Exercise goal: Going through the data below, copy out each line where the word "actxs" shows up.

[Stored data]
-- ==== Sys2Proof/Machine/Attar.lean ====
section
/-!
DEFINITION. The Attar collective engines (R328 to R352): programs, reduction slots, contributions and messages.
-/
namespace Sys2Proof.Machine

/-- The Attar context whose turn it is: engine, context number and its registers. -/
structure ATurn where
  sock : Nat
  k : Nat
  x : ACtx
  deriving DecidableEq, Repr

/-- What an Attar word comes to. -/
inductive AFate where
  /-- the context goes on at the next word -/
  | done (s : State) (x : ACtx)
  /-- it stays at the word -/
  | wait (s : State) (x : ACtx)
  /-- it goes on at another clause -/
  | jump (target : Int)
  | trap (code : Nat) (cause : Nat)
  /-- an access that has failed, or that must be asked for (log entry 23) -/
  | failed (s : State) (code cause : Nat)
  /-- the program is over -/
  | ended (s : State)

/-- The Attar context that the machine is issuing for. -/
def State.attarTurn (s : State) : Option ATurn :=
  match s.cursor with
  | .attar sock k => (tget (s.base sock).actxs k).map fun x => ⟨sock, k, x⟩
  | _ => none

def ACtx.xr (x : ACtx) (k : BitVec 4) : DWord := tgetD x.x k.toNat 0
def ACtx.setX (x : ACtx) (k : Nat) (v : DWord) : ACtx := { x with x := tput x.x k v }
def ACtx.lr (x : ACtx) (k : BitVec 3) : List DWord := tgetD x.l k.toNat (List.replicate 8 0)
def ACtx.setL (x : ACtx) (k : Nat) (v : List DWord) : ACtx := { x with l := tput x.l k v }
/-- The context past its word. -/
def ACtx.next (x : ACtx) : ACtx := { x with pc := x.pc + 1, left := x.left - 1, wait := .run }

def State.setACtx (s : State) (sock k : Nat) (x : ACtx) : State :=
  let b := s.base sock
  s.setBase sock { b with actxs := tput b.actxs k x }

/-- The signal of a program (R70, R350): the status word goes to its COLL. -/
def State.attarSignal (s : State) (x : ACtx) (status : Word) : State :=
  match tget s.flight x.op with
  | none => s
  | some f => match f.job with
    | .coll d lanes sock entry p _ => (s.setJob x.op f (.coll d lanes sock entry p (some (status ||| 1)))).settle x.op
    | _ => s

/-- A program ended by a trap code (R334). -/
def State.attarTrap (s : State) (sock k : Nat) (code cause : Nat) : State :=
  match tget (s.base sock).actxs k with
  | none => s
  | some x =>
    let status := setBit (setBits x.status 8 8 code) 1 true
    let s := if bit x.status 0 then s else s.attarSignal x status
    let s := s.errlog sock (16 + x.die) 1 3 (code + 256 * cause) (s.ctxid x.ctx).toNat 0
    let s := s.trace sock 3 k 2 (bits (s.ctxid x.ctx) 0 16) (leBytes 4 (code + 256 * cause) ++ leBytes 4 0 ++ leBytes 8 (4 * x.pc))
    s.endProgram sock k 1 (code + 256 * cause) (status ||| 1)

Solution to this task:
  | .attar sock k => (tget (s.base sock).actxs k).map fun x => ⟨sock, k, x⟩
  s.setBase sock { b with actxs := tput b.actxs k x }
  match tget (s.base sock).actxs k with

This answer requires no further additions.